» **EXERCISE DESCRIPTION**
Give only a number in reply. It should be how many lines in the records contain the string "ordinary".

» **DATA**

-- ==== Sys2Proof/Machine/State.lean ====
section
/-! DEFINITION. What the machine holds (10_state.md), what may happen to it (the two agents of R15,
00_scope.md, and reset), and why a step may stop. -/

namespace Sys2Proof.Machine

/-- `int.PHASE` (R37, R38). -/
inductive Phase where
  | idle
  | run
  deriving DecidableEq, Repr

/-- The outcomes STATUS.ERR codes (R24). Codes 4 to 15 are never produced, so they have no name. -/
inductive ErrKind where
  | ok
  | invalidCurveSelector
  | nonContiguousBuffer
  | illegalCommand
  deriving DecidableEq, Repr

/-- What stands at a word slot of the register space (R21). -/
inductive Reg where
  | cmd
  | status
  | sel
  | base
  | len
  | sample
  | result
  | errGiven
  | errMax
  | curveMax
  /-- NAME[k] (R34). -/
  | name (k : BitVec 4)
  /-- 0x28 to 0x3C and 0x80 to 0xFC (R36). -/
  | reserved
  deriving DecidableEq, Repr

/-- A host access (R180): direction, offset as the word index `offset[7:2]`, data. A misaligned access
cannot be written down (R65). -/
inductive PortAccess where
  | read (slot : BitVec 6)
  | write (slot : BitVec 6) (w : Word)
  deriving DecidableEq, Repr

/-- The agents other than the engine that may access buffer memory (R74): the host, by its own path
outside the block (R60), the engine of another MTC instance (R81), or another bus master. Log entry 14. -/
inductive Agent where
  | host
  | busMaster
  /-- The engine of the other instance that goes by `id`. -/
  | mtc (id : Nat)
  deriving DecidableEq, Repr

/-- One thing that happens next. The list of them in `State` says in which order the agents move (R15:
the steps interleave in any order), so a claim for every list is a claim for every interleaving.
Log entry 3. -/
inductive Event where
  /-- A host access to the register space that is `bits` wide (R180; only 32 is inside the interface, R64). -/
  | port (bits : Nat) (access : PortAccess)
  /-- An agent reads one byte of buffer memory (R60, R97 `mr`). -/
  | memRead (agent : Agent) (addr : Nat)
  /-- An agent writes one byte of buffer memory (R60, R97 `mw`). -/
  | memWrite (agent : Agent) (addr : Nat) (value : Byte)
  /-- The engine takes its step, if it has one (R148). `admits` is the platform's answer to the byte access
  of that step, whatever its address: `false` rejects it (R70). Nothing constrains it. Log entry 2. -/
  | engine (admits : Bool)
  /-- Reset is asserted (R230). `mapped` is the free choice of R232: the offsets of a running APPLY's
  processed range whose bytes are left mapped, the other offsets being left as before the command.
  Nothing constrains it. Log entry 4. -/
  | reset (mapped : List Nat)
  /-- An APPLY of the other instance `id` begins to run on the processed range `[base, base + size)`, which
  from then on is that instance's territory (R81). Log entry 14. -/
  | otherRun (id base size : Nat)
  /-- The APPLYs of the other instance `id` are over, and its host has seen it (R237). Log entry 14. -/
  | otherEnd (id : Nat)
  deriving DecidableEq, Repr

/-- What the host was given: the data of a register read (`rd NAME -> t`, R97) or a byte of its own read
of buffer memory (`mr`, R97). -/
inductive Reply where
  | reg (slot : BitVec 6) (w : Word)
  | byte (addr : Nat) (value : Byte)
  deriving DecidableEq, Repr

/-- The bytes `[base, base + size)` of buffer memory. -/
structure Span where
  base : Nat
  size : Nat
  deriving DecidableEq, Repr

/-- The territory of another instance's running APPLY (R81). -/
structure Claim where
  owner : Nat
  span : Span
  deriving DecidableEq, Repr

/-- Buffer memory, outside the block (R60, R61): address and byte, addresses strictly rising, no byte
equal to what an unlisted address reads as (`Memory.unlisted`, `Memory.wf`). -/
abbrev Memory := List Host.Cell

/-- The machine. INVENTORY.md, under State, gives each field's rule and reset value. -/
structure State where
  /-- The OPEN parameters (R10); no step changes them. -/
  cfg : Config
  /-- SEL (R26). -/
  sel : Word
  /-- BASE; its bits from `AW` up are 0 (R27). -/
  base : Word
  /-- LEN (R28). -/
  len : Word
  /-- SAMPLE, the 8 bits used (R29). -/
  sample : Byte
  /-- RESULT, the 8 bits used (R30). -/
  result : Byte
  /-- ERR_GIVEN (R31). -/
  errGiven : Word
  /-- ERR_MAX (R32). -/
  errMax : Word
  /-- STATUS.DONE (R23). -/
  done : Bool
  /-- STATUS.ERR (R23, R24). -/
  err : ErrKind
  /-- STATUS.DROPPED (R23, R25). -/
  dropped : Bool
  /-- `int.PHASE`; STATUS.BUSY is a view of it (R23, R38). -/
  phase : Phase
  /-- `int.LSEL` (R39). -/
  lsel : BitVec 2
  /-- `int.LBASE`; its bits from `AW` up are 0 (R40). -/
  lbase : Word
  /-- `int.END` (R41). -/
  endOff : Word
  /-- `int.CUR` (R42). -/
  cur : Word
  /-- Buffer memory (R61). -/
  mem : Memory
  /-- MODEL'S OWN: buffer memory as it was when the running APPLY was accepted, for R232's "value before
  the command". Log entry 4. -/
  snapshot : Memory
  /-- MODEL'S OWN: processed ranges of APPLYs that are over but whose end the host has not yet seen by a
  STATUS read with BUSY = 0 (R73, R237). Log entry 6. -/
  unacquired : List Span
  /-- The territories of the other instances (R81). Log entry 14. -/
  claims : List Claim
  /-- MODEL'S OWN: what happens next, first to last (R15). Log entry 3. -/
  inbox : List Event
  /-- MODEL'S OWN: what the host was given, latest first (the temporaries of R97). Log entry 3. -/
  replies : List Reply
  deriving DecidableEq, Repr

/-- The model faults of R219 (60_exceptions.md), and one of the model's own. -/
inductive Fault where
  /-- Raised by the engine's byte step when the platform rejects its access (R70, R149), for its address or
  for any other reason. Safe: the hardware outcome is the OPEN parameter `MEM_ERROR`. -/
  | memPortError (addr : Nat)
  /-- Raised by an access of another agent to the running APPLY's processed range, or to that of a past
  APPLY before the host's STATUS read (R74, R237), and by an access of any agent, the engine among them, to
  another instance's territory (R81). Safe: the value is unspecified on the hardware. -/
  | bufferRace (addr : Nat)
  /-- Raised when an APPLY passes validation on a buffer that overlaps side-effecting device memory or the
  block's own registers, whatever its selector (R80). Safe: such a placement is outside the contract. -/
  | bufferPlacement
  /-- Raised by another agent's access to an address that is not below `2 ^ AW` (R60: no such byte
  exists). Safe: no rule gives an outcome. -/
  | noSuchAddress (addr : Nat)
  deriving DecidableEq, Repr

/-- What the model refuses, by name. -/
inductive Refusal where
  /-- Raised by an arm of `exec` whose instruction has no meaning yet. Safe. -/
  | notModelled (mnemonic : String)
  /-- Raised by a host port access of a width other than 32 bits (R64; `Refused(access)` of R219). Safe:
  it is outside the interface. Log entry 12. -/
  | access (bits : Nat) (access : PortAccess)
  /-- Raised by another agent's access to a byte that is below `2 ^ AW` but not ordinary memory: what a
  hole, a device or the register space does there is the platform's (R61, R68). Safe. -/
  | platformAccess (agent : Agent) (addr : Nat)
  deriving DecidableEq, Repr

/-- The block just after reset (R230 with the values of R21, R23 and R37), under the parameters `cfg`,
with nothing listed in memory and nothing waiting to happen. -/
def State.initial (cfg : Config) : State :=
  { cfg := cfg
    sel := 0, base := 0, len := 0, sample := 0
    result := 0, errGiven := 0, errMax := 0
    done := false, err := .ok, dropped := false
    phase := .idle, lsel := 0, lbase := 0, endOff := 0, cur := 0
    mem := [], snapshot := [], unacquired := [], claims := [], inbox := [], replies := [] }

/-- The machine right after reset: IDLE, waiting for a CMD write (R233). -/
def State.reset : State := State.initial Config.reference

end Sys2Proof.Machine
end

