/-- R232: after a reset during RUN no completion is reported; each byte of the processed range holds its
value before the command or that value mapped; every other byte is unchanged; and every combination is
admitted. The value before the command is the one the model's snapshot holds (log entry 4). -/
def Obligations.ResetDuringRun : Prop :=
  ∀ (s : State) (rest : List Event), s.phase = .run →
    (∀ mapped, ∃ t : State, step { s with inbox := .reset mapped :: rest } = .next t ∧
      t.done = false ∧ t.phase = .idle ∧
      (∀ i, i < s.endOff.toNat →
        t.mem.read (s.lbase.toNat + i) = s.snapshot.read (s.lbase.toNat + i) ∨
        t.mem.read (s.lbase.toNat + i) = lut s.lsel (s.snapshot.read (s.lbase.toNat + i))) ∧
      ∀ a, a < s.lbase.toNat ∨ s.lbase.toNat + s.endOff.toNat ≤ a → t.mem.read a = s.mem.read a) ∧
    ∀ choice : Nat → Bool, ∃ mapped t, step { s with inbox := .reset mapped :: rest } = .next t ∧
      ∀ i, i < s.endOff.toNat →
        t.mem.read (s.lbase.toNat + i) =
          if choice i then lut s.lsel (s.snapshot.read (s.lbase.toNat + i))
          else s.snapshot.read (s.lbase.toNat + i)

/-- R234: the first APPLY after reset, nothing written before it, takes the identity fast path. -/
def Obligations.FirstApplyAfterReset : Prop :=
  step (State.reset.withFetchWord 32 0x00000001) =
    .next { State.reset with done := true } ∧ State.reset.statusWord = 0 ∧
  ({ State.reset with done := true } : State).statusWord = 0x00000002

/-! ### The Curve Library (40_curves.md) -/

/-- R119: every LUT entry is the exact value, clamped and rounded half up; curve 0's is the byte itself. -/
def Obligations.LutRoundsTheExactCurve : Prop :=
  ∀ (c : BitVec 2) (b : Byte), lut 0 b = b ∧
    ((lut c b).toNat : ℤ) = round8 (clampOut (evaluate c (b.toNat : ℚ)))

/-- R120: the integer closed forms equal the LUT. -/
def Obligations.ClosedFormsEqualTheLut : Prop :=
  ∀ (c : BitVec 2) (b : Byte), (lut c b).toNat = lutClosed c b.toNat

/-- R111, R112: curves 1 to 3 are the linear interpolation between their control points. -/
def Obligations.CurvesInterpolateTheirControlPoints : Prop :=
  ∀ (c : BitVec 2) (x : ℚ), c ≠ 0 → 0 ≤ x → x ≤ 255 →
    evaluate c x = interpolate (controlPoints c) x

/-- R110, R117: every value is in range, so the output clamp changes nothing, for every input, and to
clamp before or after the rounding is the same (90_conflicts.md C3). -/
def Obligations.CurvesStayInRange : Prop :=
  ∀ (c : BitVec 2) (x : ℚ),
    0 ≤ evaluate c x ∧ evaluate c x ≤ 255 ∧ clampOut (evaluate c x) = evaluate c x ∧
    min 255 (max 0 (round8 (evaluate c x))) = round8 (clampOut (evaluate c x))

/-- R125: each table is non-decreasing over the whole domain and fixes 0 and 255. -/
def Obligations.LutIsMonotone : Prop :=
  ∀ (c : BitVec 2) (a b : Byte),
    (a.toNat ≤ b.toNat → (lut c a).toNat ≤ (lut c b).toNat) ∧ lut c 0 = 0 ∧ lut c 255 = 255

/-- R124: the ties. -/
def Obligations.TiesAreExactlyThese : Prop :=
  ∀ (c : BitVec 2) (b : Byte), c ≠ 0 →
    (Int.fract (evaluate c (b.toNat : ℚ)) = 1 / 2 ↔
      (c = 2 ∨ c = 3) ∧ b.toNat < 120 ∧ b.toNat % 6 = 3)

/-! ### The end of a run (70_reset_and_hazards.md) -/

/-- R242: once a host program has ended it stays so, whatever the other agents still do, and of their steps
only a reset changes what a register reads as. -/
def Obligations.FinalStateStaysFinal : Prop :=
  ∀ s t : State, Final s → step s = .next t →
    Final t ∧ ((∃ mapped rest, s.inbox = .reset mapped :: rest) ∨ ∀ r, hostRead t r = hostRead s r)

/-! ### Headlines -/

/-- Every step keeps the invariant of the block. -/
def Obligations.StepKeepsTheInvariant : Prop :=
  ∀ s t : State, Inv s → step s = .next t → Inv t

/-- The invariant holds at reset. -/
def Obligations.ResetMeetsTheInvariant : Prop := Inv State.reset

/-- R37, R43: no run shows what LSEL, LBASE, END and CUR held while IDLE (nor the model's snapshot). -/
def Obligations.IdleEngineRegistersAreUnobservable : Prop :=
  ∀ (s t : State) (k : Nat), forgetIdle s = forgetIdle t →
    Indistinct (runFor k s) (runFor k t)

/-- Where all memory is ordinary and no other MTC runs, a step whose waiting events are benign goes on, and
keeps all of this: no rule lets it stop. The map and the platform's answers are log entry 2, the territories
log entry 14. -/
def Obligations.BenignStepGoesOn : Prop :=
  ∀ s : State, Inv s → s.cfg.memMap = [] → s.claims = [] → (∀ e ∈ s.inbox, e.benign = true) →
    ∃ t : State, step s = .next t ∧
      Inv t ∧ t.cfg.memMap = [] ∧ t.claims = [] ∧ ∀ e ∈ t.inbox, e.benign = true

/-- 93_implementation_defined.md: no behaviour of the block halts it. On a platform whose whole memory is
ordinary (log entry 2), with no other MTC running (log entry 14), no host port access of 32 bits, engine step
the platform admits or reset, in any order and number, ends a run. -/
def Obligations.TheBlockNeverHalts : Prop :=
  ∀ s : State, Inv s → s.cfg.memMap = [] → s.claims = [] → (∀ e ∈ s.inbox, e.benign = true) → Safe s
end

» **ANSWER TO THE PROBLEM**
3